1. Erro do Almirante Yamamoto, que dividiu sua frota entre Midway e as Aleutas, cuja parte ocidental os japoneses tomaram sem nenhuma resistência:
2. A ação quase suicida dos pilotos dos aviões torpedeiros do Enterprise, Hornet e Yorktown, que abriram caminho para os bombardeios de mergulho, permitindo a complementação, com êxito, do ataque de surpresa;
3. Descoberta dos códigos secretos japoneses, que levaram o Almirante Nimitz a saber, com antecipação, dos preparativos e da data de ataque a Midway.

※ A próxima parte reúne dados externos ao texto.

-- ==== Sys2Proof/Machine/Decoder.lean ====
section
/-! DEFINITION. The decoder for any parameters: the opcode bytes and lengths of the table decide what it reads
(00_scope.md R8, 30_encoding.md R97). With the active parameters it is the `fetch` of Machine/Ops.lean, which is
written from the opcode map of R99. -/

namespace Sys2Proof.Machine

/-- `DecodeTable[op]`: the first row with that opcode byte, the rows of R101 before those of R102
(30_encoding.md R97; log 26). -/
def decodeRow (cfg : Config) (op : Byte) : Option DecodeRow :=
  (cfg.costTable.map CostRow.decodeRow ++ cfg.recognisedTable).find? (fun r => r.opcode == op)

/-- `build(kind, b1, b2)`, by the table of 30_encoding.md R95. -/
def buildMode (kind : Variant) (b1 b2 : Byte) : AddressMode :=
  match kind with
  | .implied => .implied
  | .immediate => .immediate b1
  | .zeroPage => .zeroPage b1
  | .zeroPageX => .zeroPageX b1
  | .zeroPageY => .zeroPageY b1
  | .preIndexedIndirectX => .preIndexedIndirectX b1
  | .postIndexedIndirectY => .postIndexedIndirectY b1
  | .relative => .relative b1
  | .absolute => .absolute (fromBytes b1 b2)
  | .absoluteX => .absoluteX (fromBytes b1 b2)
  | .absoluteY => .absoluteY (fromBytes b1 b2)
  | .indirect => .indirect (fromBytes b1 b2)

/-- `decode()` at `pc` (30_encoding.md R97): operand byte 1 is read when the row's length is at least 2, byte 2 when
it is 3, and a byte that was not read is free (log 26). It changes nothing. -/
def decodeAt (cfg : Config) (mem : Memory) (pc : Addr) (cyc : Cycles) :
    Except BlockError (Mnemonic × AddressMode) :=
  let op := mem.read pc
  match decodeRow cfg op with
  | none => .error (.illegalOpcode op)
  | some r =>
    let b1 := if 2 ≤ r.bytes then mem.read (pc + 1) else Config.unreadOperand op pc cyc 1
    let b2 := if r.bytes = 3 then mem.read (pc + 2) else Config.unreadOperand op pc cyc 2
    .ok (r.mnemonic, buildMode r.variant b1 b2)

end Sys2Proof.Machine
end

                                        *  *  *

         O ano de 1942 marcou a reabilitação dos Estados Unidos na guerra do Pacífico. Depois de Mar de Coral e de Midway, mais quatro importantes batalhas navais (Cabo Esperança, Santa Cruz, Guadalcanal e Lunga Point) foram ganhas pelos norte-americanos. Tentando avançar pelos terrenos difíceis da Nova Guiné, para alcançar Port Moresby e daí cortar o caminho para a Austrália ou mesmo pular para a Austrália, viram-se os japoneses contidos e rechaçados pelos australianos, que ainda lhes tomaram as bases de Buna e de Gona, sem as quais ficavam impossibilitados de executar qualquer nova ofensiva.
         Em agosto de 1942, já fixados em Guadalcanal, estabeleceram os norte-americanos uma cabeça-de-ponte entre as ilhas Salomão, criando uma situação inteiramente nova para a continuação da guerra no Pacífico. A luta cruenta travada entre o agosto e dezembro, pela posse de Guadalcanal, mostrou que os norte-americanos se adaptavam às exigências de uma guerra selvagem e esgotante. Durante a batalha naval de Guadalcanal, que durou três dias, destruíram os norte-americanos nada menos de 23 navios da Armada Imperial. Vinte e quatro mil soldados japoneses se afogaram, em navios-transportes destruídos. Na semana de fevereiro de 1943, Guadalcanal estava totalmente em mãos de forças dos Estados Unidos. Ao mesmo tempo, abandonavam os japoneses seu esforço para expulsar os norte-americanos das ilhas Salomão.
         Durante 1943, seguros em posições favoráveis, prepararam os Estados Unidos a sua grande ofensiva no Pacífico, que os levaria à vitória final.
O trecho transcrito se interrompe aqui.